Implement a longest-match tokenizer
Company: Anthropic
Role: Software Engineer
Category: Coding & Algorithms
Difficulty: medium
Interview Round: Technical Screen
Quick Answer: This question evaluates string-processing and algorithmic implementation skills for greedy longest-match tokenization, including handling runs of unmatched characters and reducing unnecessary comparisons when the vocabulary is small.
Part 1: Implement greedy longest-match tokenizer
Constraints
- 0 <= len(text) <= 10^4
- 0 <= len(vocab) <= 10^3
- All vocabulary keys are unique, non-empty strings
- Token IDs are integers
Examples
Input: ({'a': 1, 'ab': 2, 'abc': 3, 'bc': 4}, 'abcabx')
Expected Output: [3, 2, -1]
Explanation: At index 0, 'abc' is the longest match. Then 'ab' matches at index 3. 'x' is unmatched.
Input: ({'cat': 10, 'c': 1, 'at': 2}, 'catat')
Expected Output: [10, 2]
Explanation: 'cat' is chosen over 'c' at the start because it is longer. Then 'at' matches.
Input: ({'ab': 1, 'aba': 2, 'ba': 3}, 'ababa')
Expected Output: [2, 3]
Explanation: 'aba' matches first, then 'ba' matches the remaining suffix.
Input: ({'a': 1}, '')
Expected Output: []
Explanation: Empty text produces no tokens.
Input: ({}, 'hi')
Expected Output: [-1, -1]
Explanation: With an empty vocabulary, each character is unmatched.
Hints
- If you check vocabulary entries in descending order of length, the first match you find at a position is the greedy longest match.

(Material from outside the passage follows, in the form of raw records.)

-- ==== Sys2Proof/Machine/Integer.lean ====
section
/-! DEFINITION. The integer instructions of spec/05_strand_integer_control.md R99 to R104: register and immediate
arithmetic, constants and bit fields. None traps on its operands. -/

namespace Sys2Proof.Machine

/-- A two-operand ALU word (R99). -/
def alu2 (op : Word → Word → Word) (d a b : Reg) (s : State) : Out :=
  issue [d, a, b] false 1 (fun s => .done (setG s d (op (getG s a) (getG s b)))) s

/-- A one-operand ALU word. -/
def alu1 (op : Word → Word) (d a : Reg) (s : State) : Out :=
  issue [d, a] false 1 (fun s => .done (setG s d (op (getG s a)))) s

/-- ADD (R99). -/
def opAdd (a b : Word) : Word := a + b

def execAdd (d a b : Reg) (s : State) : Out := alu2 opAdd d a b s

/-- SUB (R99). -/
def opSub (a b : Word) : Word := a - b

def execSub (d a b : Reg) (s : State) : Out := alu2 opSub d a b s

/-- MUL (R99). -/
def opMul (a b : Word) : Word := a * b

def execMul (d a b : Reg) (s : State) : Out := alu2 opMul d a b s

/-- MULH: bits [127:64] of the signed product (R99). -/
def opMulh (a b : Word) : Word := BitVec.ofInt 64 (a.toInt * b.toInt / 2 ^ 64)

def execMulh (d a b : Reg) (s : State) : Out := alu2 opMulh d a b s

/-- MULHN: bits [127:64] of the unsigned product (R99). -/
def opMulhn (a b : Word) : Word := BitVec.ofNat 64 (a.toNat * b.toNat / 2 ^ 64)

def execMulhn (d a b : Reg) (s : State) : Out := alu2 opMulhn d a b s

/-- DIV (R100). -/
def opDiv (a b : Word) : Word := divS a b

def execDiv (d a b : Reg) (s : State) : Out := alu2 opDiv d a b s

/-- DIVN (R100). -/
def opDivn (a b : Word) : Word := divU a b

def execDivn (d a b : Reg) (s : State) : Out := alu2 opDivn d a b s

/-- REM (R100). -/
def opRem (a b : Word) : Word := remS a b

def execRem (d a b : Reg) (s : State) : Out := alu2 opRem d a b s

/-- REMN (R100). -/
def opRemn (a b : Word) : Word := remU a b

def execRemn (d a b : Reg) (s : State) : Out := alu2 opRemn d a b s

/-- AND (R99). -/
def opAnd (a b : Word) : Word := a &&& b

def execAnd (d a b : Reg) (s : State) : Out := alu2 opAnd d a b s

/-- OR (R99). -/
def opOr (a b : Word) : Word := a ||| b

def execOr (d a b : Reg) (s : State) : Out := alu2 opOr d a b s

/-- XOR (R99). -/
def opXor (a b : Word) : Word := a ^^^ b

def execXor (d a b : Reg) (s : State) : Out := alu2 opXor d a b s

/-- ANDN (R99). -/
def opAndn (a b : Word) : Word := a &&& ~~~b

def execAndn (d a b : Reg) (s : State) : Out := alu2 opAndn d a b s

/-- SLL (R99). -/
def opSll (a b : Word) : Word := a <<< amount b

def execSll (d a b : Reg) (s : State) : Out := alu2 opSll d a b s

/-- SRL (R99). -/
def opSrl (a b : Word) : Word := a >>> amount b

def execSrl (d a b : Reg) (s : State) : Out := alu2 opSrl d a b s

/-- SRA (R99). -/
def opSra (a b : Word) : Word := a.sshiftRight (amount b)

def execSra (d a b : Reg) (s : State) : Out := alu2 opSra d a b s

/-- ROL (R99). -/
def opRol (a b : Word) : Word := a.rotateLeft (amount b)

def execRol (d a b : Reg) (s : State) : Out := alu2 opRol d a b s

/-- ROR (R99). -/
def opRor (a b : Word) : Word := a.rotateRight (amount b)

def execRor (d a b : Reg) (s : State) : Out := alu2 opRor d a b s

/-- MIN, signed (R99). -/
def opMin (a b : Word) : Word := if a.sle b then a else b

def execMin (d a b : Reg) (s : State) : Out := alu2 opMin d a b s

/-- MAX, signed (R99). -/
def opMax (a b : Word) : Word := if a.sle b then b else a

def execMax (d a b : Reg) (s : State) : Out := alu2 opMax d a b s

/-- MINN, unsigned (R99). -/
def opMinn (a b : Word) : Word := if a.ule b then a else b

def execMinn (d a b : Reg) (s : State) : Out := alu2 opMinn d a b s

/-- MAXN, unsigned (R99). -/
def opMaxn (a b : Word) : Word := if a.ule b then b else a

def execMaxn (d a b : Reg) (s : State) : Out := alu2 opMaxn d a b s

/-- CLMUL (R99). -/
def opClmul (a b : Word) : Word := (clprod a b).setWidth 64

def execClmul (d a b : Reg) (s : State) : Out := alu2 opClmul d a b s

/-- CLMULH (R99). -/
def opClmulh (a b : Word) : Word := (clprod a b >>> 64).setWidth 64

def execClmulh (d a b : Reg) (s : State) : Out := alu2 opClmulh d a b s

/-- ADDW (R99). -/
def opAddw (a b : Word) : Word := ((a + b).setWidth 32).signExtend 64

def execAddw (d a b : Reg) (s : State) : Out := alu2 opAddw d a b s

/-- SUBW (R99). -/
def opSubw (a b : Word) : Word := ((a - b).setWidth 32).signExtend 64

def execSubw (d a b : Reg) (s : State) : Out := alu2 opSubw d a b s

/-- CLZ (R99). -/
def execClz (d a : Reg) (s : State) : Out := alu1 (fun a => clzW a) d a s

/-- CTZ (R99). -/
def execCtz (d a : Reg) (s : State) : Out := alu1 (fun a => ctzW a) d a s

/-- POPC (R99). -/
def execPopc (d a : Reg) (s : State) : Out := alu1 (fun a => popcW a) d a s

/-- BSWAP (R99). -/
def execBswap (d a : Reg) (s : State) : Out := alu1 (fun a => bswapW a) d a s

/-- ADDI (R101). -/
def execAddi (d a : Reg) (imm : BitVec 14) (s : State) : Out := alu1 (fun a => opAdd a (sextW imm)) d a s

/-- ANDI (R101). -/
def execAndi (d a : Reg) (imm : BitVec 14) (s : State) : Out := alu1 (fun a => opAnd a (sextW imm)) d a s

/-- ORI (R101). -/
def execOri (d a : Reg) (imm : BitVec 14) (s : State) : Out := alu1 (fun a => opOr a (sextW imm)) d a s

/-- XORI (R101). -/
def execXori (d a : Reg) (imm : BitVec 14) (s : State) : Out := alu1 (fun a => opXor a (sextW imm)) d a s

/-- SLLI (R102). -/
def execSlli (d a : Reg) (n : BitVec 6) (s : State) : Out := alu1 (fun a => opSll a (zextW n)) d a s

/-- SRLI (R102). -/
def execSrli (d a : Reg) (n : BitVec 6) (s : State) : Out := alu1 (fun a => opSrl a (zextW n)) d a s

/-- SRAI (R102). -/
def execSrai (d a : Reg) (n : BitVec 6) (s : State) : Out := alu1 (fun a => opSra a (zextW n)) d a s

/-- RORI (R102). -/
def execRori (d a : Reg) (n : BitVec 6) (s : State) : Out := alu1 (fun a => opRor a (zextW n)) d a s

/-- LUI (R103): sext(IMM20 << 12, 32). -/
def execLui (d : Reg) (imm : BitVec 20) (s : State) : Out :=
  issue [d] false 1 (fun s => .done (setG s d ((imm ++ (0 : BitVec 12) : BitVec 32).signExtend 64))) s

/-- LIH (R103): IMM20 becomes g[D][63:44]. -/
def execLih (d : Reg) (imm : BitVec 20) (s : State) : Out :=
  issue [d] false 1 (fun s => .done (setG s d (imm ++ (getG s d).setWidth 44))) s

/-- BFX (R104). -/
def execBfx (d a : Reg) (signed : Bool) (pos len1 : BitVec 6) (s : State) : Out :=
  alu1 (fun a => bfxW a signed pos len1) d a s

/-- BFI (R104), which reads g[D]. -/
def execBfi (d a : Reg) (pos len1 : BitVec 6) (s : State) : Out :=
  issue [d, a] false 1 (fun s => .done (setG s d (bfiW (getG s d) (getG s a) pos len1))) s

end Sys2Proof.Machine
end

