-- ==== Sys2Proof/Certificates/Slice0/Obligations.lean ====
section
/-! DEFINITION. The statements about this model: what decoding, a step, and every instruction and event do. -/

open Sys2Proof Sys2Proof.Machine

/-! ### Encoding (spec/03_encoding.md) -/

/-- Words written out from the spec's encodings and its own examples, one or more for each family. -/
def Obligations.WordsDecode : Prop :=
  -- ALU: MAJ 0x01, D 16, A 17, B 18, SUB 0x01 and 0x16
  decodeTableWord 32 (0x01 * 2 ^ 26 + 16 * 2 ^ 20 + 17 * 2 ^ 14 + 18 * 2 ^ 8 + 0x01) = some (.sub 16 17 18) ∧
  decodeTableWord 32 (0x01 * 2 ^ 26 + 16 * 2 ^ 20 + 17 * 2 ^ 14 + 0x16) = some (.clz 16 17) ∧
  -- immediates, constants, fields
  decodeTableWord 32 0x08000000 = some (.addi 0 0 0) ∧
  decodeTableWord 32 0x19046003 = some (.srai 16 17 3) ∧
  decodeTableWord 32 (0x07 * 2 ^ 26 + 16 * 2 ^ 20 + 0x80012) = some (.lui 16 0x80012) ∧
  decodeTableWord 32 0x25045203 = some (.bfx 16 17 true 8 3) ∧
  decodeTableWord 32 0x29148103 = some (.bfi 17 18 4 3) ∧
  -- conditions and targets
  decodeTableWord 32 0x2C920880 = some (.cmp 1 .lt 16 17) ∧
  decodeTableWord 32 0x308A0001 = some (.cmpi 1 .ne 16 1) ∧
  decodeTableWord 32 0x31B2803F = some (.cmpi 3 .bs 20 63) ∧
  decodeTableWord 32 0x3504520A = some (.sel 16 17 18 true 2) ∧
  decodeTableWord 32 0x39828000 = some (.cand 3 1 2) ∧
  decodeTableWord 32 0x418A0000 = some (.ptr 3 40) ∧
  -- transfers, loops, repeats, the count queue
  decodeTableWord 32 (0x11 * 2 ^ 26 + 3 * 2 ^ 23 + 2 * 2 ^ 20 + 2 ^ 19 + 2 ^ 16) = some (.brc 3 2 true) ∧
  decodeTableWord 32 0x48005004 = some (.loop 0 5 4) ∧
  decodeTableWord 32 0x4A406013 = some (.loopReg 2 6 19) ∧
  decodeTableWord 32 0x4D004203 = some (.loops 1 4 1 3) ∧
  decodeTableWord 32 0x54048000 = some (.cqpush 18) ∧
  -- memory, atomics, fences, semaphores
  decodeTableWord 32 (0x1C * 2 ^ 26 + 16 * 2 ^ 20 + 17 * 2 ^ 14 + 8) = some (.ldd 16 17 8) ∧
  decodeTableWord 32 0x85481400 = some (.fil 20 5) ∧
  decodeTableWord 32 (0x23 * 2 ^ 26 + 16 * 2 ^ 20 + 17 * 2 ^ 14 + 18 * 2 ^ 8 + 2 ^ 7 + 3 * 2 ^ 4 + 9) =
    some (.atomCas 16 17 18 true .package) ∧
  decodeTableWord 32 (0x24 * 2 ^ 26 + 2 * 2 ^ 22 + 4 * 2 ^ 19) = some (.fenceRel .fabric) ∧
  decodeTableWord 32 (0x25 * 2 ^ 26 + 3 * 2 ^ 23 + 2047 * 2 ^ 12 + 63) = some (.semwaiti 2047 63) ∧
  -- the window, boxes, husks, entry consistency, groups, the system
  decodeTableWord 288 (0x26 * 2 ^ 26 + 2 ^ 32 * 5) = some (.post 5) ∧
  decodeTableWord 32 (0x28 * 2 ^ 26 + 1 * 2 ^ 23 + 63 * 2 ^ 17 + 3 * 2 ^ 15 + 9 * 2 ^ 9 + 511) = some (.bxo 63 3 9 511) ∧
  decodeTableWord 32 (0x29 * 2 ^ 26 + 3 * 2 ^ 20 + 7 * 2 ^ 14 + 8 * 2 ^ 8 + 15) = some (.hktab 7 8 15) ∧
  decodeTableWord 32 (0x2A * 2 ^ 26 + 1 * 2 ^ 24 + 2 * 2 ^ 21 + 9 * 2 ^ 14) = some (.rel .die 9) ∧
  decodeTableWord 32 (0x2B * 2 ^ 26 + 5 * 2 ^ 20 + 6 * 2 ^ 17 + 2 ^ 16 + 2 * 2 ^ 14 + 2 ^ 13) =
    some (.cbr 5 6 true .maj true) ∧
  decodeTableWord 32 0xB0200005 = some (.trap 5) ∧
  decodeTableWord 32 0xB0800001 = some (.brk 1) ∧
  decodeTableWord 32 0 = none

/-- Decoding the words of a well-formed instruction gives it back, whatever words follow. -/
def Obligations.DecodeOfEncode : Prop :=
  ∀ (i : Instr) (ws rest : List Nat), i.wf = true → encode i = some ws → decodeWords (ws ++ rest) = .ok (i, rest)

/-- A word that decodes is the word of its instruction: no bit of a word is dropped, and no two words mean one
instruction. -/
def Obligations.EncodeOfDecode : Prop :=
  ∀ (w : Nat) (r : Option Rec) (i : Instr), w < 2 ^ 32 → decodeWord w r = .ok i → encodeWord i = some w

/-! ### Steps -/

/-- A strand that is at no pending cause, with no event before it, runs the instruction that its words decode to; a repeat in
progress runs the repetition of the word behind its REP. While a snapshot of the word before it waits to be written, and while a
trap entry waits for what runs below its cut record, the strand stalls. The order of a step (agenda, pending cause, strand) and what
settles behind it are the model's choice (log entry 5); that a word waits while a second snapshot of the word before it is still to
be written is log entry 40, and that the strand stalls while a trap entry waits is log entry 38 (DEDUCED beside R174). -/
def Obligations.StepRunsDecoded : Prop :=
  ∀ (s : State) (i : Instr), s.agenda = [] → nextCause s = none → s.strand.run = .running → s.strand.stalled = false →
    (s.prof.queued = [] → s.thatch.trapDue = none →
      (s.strand.rep = none → faultyWord s s.strand.pc = none → decodeAt s s.strand.pc = some (.ok i) →
        step s = settled (exec i s)) ∧
      (∀ r, s.strand.rep = some r → faultyWord s (s.strand.pc + 1) = none → decodeAt s (s.strand.pc + 1) = some (.ok i) →
        step s = settled (exec (repStep r i) s))) ∧
    (s.prof.queued ≠ [] ∨ s.thatch.trapDue ≠ none → step s = .next (settle (stallAt s)))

- When nothing matches, append -1 and move forward by exactly one character.
Part 2: Collapse consecutive unmatched characters into one -1
Constraints
- 0 <= len(text) <= 10^4
- 0 <= len(vocab) <= 10^3
- All vocabulary keys are unique, non-empty strings
- Token IDs are integers
Examples
Input: ({'ab': 1, 'c': 2}, 'abxxczzz')
Expected Output: [1, -1, 2, -1]
Explanation: 'ab' matches, then 'xx' is one unmatched run, then 'c' matches, then 'zzz' is another unmatched run.
Input: ({'a': 1, 'aa': 2}, 'bbaaaac')
Expected Output: [-1, 2, 2, -1]
Explanation: 'bb' becomes one -1, then 'aa' and 'aa' match greedily, and the final 'c' becomes one -1.
Input: ({'xyz': 7}, 'abc')
Expected Output: [-1]
Explanation: All characters are unmatched, so they collapse into one -1.
Input: ({'a': 1}, '')
Expected Output: []
Explanation: Empty text produces no tokens.
Input: ({}, 'aab')
Expected Output: [-1]
Explanation: With an empty vocabulary, the whole text is one unmatched run.
Hints
- Keep a flag that remembers whether you are currently inside an unmatched run.
- Any successful token match should end an unmatched run.
Part 3: Optimize longest-match tokenization for a small vocabulary
Constraints
- 0 <= len(text) <= 10^4
- 0 <= len(vocab) <= 10^3
- All vocabulary keys are unique, non-empty strings
- Do not use a trie
- Token IDs are integers
Examples
Input: ({'the': 1, 'th': 2, 'he': 3, 'a': 4}, 'thea!')
Expected Output: [1, 4, -1]
Explanation: At the start, only 'the' and 'th' need to be checked because text begins with 't'. 'the' is the greedy match.
Input: ({'x': 5, 'xy': 6, 'xyz': 7, 'ab': 1}, 'xyzxaby')
Expected Output: [7, 5, 1, -1]
Explanation: 'xyz' matches first, then 'x', then 'ab', and finally 'y' is unmatched.
Input: ({'aa': 1, 'ab': 2, 'b': 3}, 'abbaa')
Expected Output: [2, 3, 1]
Explanation: 'ab' matches first, then 'b', then 'aa'. Grouping by first character avoids checking impossible candidates.
Input: ({'a': 1}, '')
Expected Output: []
Explanation: Empty text produces no tokens.
Input: ({}, 'ab')
Expected Output: [-1, -1]
Explanation: With no vocabulary entries, every character is unmatched.
Hints
- A vocabulary word can only match at position i if its first character equals text[i].
- Sort each first-character group by descending length so the first successful match is still the greedy one.